Only the lines below from the one containing "zeroOf (t :: ts)" to the one containing "valZero b ∧" should be repeated, both included and unchanged.
------------
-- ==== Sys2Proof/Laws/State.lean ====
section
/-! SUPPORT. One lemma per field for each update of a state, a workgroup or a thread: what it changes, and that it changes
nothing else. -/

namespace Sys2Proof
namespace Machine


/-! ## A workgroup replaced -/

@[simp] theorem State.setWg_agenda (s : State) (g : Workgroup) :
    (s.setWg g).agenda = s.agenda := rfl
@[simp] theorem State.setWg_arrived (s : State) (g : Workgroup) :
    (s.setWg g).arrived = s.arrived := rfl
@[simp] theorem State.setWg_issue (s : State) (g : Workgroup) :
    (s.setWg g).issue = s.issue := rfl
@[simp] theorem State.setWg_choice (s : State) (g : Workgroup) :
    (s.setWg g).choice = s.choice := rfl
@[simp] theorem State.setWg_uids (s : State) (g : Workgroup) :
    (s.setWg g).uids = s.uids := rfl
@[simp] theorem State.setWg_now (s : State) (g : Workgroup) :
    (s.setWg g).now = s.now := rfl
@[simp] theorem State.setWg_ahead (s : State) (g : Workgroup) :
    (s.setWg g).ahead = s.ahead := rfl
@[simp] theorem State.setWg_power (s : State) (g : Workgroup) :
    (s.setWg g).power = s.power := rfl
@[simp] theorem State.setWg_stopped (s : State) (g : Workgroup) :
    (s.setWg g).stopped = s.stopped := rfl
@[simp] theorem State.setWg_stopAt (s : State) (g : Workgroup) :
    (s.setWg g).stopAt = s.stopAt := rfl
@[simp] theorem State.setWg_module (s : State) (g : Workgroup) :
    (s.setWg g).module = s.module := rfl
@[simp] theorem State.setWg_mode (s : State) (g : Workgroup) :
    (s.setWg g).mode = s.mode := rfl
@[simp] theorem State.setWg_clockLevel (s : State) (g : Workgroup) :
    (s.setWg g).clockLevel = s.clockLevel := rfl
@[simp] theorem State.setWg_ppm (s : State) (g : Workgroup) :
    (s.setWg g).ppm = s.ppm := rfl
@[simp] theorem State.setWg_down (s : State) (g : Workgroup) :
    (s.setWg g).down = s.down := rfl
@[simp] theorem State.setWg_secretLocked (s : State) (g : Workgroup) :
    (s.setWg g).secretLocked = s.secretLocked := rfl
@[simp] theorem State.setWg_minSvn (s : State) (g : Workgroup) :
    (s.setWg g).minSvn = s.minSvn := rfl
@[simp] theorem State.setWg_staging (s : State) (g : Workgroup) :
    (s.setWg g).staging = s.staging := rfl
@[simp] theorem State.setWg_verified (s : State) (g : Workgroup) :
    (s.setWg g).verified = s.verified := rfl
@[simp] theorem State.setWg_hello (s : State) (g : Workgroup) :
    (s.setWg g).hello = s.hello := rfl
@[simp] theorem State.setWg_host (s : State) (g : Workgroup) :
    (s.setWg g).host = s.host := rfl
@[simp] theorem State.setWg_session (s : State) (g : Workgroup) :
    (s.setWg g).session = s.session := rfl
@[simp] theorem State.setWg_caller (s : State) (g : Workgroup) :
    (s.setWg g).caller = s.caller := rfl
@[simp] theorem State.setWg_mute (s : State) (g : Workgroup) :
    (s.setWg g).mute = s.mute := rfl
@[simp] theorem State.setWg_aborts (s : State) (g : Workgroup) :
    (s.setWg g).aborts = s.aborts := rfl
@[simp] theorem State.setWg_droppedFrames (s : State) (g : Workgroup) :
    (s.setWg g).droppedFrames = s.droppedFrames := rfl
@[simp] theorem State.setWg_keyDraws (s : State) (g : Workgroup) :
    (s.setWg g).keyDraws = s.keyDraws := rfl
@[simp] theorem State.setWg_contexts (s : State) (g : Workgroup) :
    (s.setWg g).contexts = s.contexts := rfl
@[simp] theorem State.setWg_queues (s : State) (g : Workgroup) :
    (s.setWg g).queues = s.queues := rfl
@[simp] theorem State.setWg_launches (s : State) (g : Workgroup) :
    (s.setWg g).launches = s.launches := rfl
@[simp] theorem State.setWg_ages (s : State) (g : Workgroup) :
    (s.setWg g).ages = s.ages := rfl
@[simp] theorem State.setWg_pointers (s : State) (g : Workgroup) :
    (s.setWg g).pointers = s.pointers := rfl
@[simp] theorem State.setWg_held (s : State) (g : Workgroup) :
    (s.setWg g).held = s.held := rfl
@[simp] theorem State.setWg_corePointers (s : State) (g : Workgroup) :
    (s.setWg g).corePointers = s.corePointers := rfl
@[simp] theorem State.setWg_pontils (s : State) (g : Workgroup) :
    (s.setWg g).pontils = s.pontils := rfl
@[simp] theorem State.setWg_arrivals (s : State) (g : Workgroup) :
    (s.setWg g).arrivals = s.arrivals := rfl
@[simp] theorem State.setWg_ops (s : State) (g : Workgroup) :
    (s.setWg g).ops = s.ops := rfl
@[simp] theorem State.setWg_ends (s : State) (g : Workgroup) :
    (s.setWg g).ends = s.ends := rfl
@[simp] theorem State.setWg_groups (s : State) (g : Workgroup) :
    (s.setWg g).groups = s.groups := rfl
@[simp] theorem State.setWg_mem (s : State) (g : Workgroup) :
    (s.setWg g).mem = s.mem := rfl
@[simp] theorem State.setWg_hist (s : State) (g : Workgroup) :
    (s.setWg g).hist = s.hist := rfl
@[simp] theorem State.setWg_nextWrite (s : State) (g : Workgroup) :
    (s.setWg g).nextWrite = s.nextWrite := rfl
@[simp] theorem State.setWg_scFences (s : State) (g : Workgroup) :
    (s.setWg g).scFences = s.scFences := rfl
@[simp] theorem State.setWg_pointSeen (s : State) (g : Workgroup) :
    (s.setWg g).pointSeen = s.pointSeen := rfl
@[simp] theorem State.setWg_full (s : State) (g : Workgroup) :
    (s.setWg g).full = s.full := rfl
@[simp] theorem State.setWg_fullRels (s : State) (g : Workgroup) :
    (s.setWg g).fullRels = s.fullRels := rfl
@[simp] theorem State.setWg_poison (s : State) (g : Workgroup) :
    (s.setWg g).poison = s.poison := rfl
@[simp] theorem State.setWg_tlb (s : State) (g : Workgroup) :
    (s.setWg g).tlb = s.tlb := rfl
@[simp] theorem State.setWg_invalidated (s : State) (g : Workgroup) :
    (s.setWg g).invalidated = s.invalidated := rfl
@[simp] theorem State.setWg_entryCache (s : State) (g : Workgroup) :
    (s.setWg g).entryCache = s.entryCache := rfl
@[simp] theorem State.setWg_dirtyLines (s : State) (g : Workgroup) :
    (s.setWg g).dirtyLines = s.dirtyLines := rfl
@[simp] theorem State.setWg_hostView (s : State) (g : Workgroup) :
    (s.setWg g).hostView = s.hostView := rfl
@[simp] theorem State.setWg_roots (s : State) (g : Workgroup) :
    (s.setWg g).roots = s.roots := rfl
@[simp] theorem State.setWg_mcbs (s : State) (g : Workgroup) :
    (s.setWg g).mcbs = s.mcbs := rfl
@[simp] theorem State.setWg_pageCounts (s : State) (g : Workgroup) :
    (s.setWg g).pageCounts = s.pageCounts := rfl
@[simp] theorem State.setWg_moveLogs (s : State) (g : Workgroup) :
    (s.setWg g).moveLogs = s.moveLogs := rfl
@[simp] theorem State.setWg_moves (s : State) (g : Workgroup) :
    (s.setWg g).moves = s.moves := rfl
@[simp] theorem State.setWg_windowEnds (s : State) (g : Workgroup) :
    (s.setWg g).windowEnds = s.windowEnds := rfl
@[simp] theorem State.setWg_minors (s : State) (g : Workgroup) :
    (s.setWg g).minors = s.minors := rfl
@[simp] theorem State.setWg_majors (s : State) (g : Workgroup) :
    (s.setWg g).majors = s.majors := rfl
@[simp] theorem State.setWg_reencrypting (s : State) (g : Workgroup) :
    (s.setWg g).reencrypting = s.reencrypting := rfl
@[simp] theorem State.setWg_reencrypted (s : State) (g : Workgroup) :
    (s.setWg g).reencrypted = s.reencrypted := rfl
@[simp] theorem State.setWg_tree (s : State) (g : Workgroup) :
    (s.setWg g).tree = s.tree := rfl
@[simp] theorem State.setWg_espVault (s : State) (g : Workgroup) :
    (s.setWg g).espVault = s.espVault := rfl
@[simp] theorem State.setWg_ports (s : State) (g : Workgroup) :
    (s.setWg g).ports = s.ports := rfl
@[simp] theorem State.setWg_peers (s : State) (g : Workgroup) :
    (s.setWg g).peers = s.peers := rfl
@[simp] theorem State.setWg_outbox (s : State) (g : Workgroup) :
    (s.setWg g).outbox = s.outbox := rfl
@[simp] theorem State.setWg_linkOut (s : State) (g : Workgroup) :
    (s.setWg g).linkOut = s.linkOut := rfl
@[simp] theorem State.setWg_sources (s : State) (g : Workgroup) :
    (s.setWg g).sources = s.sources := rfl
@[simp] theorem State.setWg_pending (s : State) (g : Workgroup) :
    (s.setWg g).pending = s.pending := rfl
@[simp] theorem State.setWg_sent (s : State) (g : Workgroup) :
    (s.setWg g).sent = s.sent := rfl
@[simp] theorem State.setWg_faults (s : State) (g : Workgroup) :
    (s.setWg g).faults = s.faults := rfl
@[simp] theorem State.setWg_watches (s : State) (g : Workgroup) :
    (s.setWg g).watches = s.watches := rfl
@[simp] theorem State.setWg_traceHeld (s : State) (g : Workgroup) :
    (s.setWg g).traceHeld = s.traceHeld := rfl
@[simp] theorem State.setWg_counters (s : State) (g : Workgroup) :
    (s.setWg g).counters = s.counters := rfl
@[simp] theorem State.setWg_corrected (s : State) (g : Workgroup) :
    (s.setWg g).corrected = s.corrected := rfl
------------
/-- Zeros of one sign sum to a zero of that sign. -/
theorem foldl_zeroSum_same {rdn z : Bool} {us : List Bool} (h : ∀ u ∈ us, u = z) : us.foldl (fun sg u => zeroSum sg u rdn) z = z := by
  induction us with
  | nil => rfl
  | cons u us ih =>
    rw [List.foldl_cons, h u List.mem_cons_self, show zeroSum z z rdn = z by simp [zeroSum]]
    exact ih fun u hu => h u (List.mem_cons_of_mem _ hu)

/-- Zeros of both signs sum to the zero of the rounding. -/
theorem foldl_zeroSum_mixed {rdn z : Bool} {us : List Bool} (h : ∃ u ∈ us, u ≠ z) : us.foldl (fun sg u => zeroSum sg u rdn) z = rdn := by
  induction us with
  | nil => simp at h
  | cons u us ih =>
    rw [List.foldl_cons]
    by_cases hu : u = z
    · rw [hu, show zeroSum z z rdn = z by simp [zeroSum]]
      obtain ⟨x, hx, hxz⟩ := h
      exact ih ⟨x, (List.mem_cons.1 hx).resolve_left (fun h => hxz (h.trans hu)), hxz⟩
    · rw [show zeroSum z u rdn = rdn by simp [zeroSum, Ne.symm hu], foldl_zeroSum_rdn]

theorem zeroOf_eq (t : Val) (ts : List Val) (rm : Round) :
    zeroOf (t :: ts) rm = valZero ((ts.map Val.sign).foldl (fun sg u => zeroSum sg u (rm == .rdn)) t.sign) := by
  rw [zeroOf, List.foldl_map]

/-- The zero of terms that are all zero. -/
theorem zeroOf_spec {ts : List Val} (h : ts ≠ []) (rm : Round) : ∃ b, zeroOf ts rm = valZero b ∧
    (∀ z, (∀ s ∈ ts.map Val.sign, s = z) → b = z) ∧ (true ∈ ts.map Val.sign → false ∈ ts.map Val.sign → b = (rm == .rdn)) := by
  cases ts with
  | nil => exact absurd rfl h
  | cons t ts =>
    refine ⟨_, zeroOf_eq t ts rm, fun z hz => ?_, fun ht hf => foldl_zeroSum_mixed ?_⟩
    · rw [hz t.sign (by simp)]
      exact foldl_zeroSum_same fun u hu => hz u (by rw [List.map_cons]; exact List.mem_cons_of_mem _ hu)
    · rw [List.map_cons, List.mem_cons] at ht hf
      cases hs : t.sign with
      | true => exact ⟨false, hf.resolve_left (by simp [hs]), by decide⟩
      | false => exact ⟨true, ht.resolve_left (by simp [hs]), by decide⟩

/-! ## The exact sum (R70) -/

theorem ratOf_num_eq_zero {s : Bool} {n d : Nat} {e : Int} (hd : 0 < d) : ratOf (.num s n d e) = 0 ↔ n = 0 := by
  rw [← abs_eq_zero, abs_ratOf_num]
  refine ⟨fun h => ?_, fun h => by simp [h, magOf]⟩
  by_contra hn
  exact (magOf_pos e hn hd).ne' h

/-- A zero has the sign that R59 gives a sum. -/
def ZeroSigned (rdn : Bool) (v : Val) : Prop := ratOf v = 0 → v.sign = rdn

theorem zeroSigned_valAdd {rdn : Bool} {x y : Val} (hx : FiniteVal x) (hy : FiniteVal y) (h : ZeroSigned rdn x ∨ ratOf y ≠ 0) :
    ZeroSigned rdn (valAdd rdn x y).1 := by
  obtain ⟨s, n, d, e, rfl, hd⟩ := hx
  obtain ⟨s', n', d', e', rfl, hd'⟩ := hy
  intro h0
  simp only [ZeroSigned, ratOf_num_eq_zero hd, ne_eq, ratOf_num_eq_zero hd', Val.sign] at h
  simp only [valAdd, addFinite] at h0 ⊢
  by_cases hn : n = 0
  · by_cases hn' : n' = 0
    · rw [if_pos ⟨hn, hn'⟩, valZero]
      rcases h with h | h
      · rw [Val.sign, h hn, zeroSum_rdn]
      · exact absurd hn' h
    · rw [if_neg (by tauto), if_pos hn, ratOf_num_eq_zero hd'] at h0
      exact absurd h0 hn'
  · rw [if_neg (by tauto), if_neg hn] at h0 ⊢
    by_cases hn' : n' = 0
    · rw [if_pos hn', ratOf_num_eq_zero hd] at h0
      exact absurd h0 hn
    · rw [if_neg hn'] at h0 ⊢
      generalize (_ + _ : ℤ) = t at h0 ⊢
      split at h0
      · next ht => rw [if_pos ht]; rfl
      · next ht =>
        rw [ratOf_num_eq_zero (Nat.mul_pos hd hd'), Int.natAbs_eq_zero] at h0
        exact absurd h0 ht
------------
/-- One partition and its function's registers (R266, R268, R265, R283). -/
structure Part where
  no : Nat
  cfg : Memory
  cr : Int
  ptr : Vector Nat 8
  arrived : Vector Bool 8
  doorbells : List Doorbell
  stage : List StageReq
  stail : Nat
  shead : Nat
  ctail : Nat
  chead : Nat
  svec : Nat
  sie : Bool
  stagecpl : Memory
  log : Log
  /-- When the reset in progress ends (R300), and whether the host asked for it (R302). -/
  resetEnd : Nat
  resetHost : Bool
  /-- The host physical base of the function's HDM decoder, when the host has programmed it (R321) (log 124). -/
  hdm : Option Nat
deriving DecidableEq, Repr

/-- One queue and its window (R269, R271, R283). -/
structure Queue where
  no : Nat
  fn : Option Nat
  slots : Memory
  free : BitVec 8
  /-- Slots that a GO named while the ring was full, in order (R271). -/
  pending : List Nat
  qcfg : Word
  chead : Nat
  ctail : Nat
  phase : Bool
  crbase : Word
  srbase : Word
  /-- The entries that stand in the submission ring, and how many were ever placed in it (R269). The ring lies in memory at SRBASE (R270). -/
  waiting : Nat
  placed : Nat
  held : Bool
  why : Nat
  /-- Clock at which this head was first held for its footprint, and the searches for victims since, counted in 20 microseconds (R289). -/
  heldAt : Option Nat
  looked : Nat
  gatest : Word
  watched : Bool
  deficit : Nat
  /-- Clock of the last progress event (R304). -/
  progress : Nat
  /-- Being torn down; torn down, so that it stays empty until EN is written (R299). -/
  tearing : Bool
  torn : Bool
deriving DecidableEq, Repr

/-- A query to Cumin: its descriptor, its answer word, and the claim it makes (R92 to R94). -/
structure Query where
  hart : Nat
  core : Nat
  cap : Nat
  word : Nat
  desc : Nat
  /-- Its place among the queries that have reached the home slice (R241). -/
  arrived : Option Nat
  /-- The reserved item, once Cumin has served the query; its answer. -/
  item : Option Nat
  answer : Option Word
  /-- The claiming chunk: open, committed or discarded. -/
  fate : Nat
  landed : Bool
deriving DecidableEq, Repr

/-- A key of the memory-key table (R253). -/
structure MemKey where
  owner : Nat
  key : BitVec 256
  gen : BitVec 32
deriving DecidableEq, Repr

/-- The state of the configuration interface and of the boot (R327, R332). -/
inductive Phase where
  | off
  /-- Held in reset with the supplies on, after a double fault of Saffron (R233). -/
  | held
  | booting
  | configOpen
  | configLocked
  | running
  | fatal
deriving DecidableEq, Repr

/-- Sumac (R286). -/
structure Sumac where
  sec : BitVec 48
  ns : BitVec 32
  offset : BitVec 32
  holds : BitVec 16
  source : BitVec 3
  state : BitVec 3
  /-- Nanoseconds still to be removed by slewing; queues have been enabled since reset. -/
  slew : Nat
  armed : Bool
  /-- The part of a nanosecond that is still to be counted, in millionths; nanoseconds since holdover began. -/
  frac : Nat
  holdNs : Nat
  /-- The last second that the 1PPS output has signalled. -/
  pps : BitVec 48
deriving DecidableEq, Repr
------------
WRITTEN SOLUTION:
    zeroOf (t :: ts) rm = valZero ((ts.map Val.sign).foldl (fun sg u => zeroSum sg u (rm == .rdn)) t.sign) := by
  rw [zeroOf, List.foldl_map]

/-- The zero of terms that are all zero. -/
theorem zeroOf_spec {ts : List Val} (h : ts ≠ []) (rm : Round) : ∃ b, zeroOf ts rm = valZero b ∧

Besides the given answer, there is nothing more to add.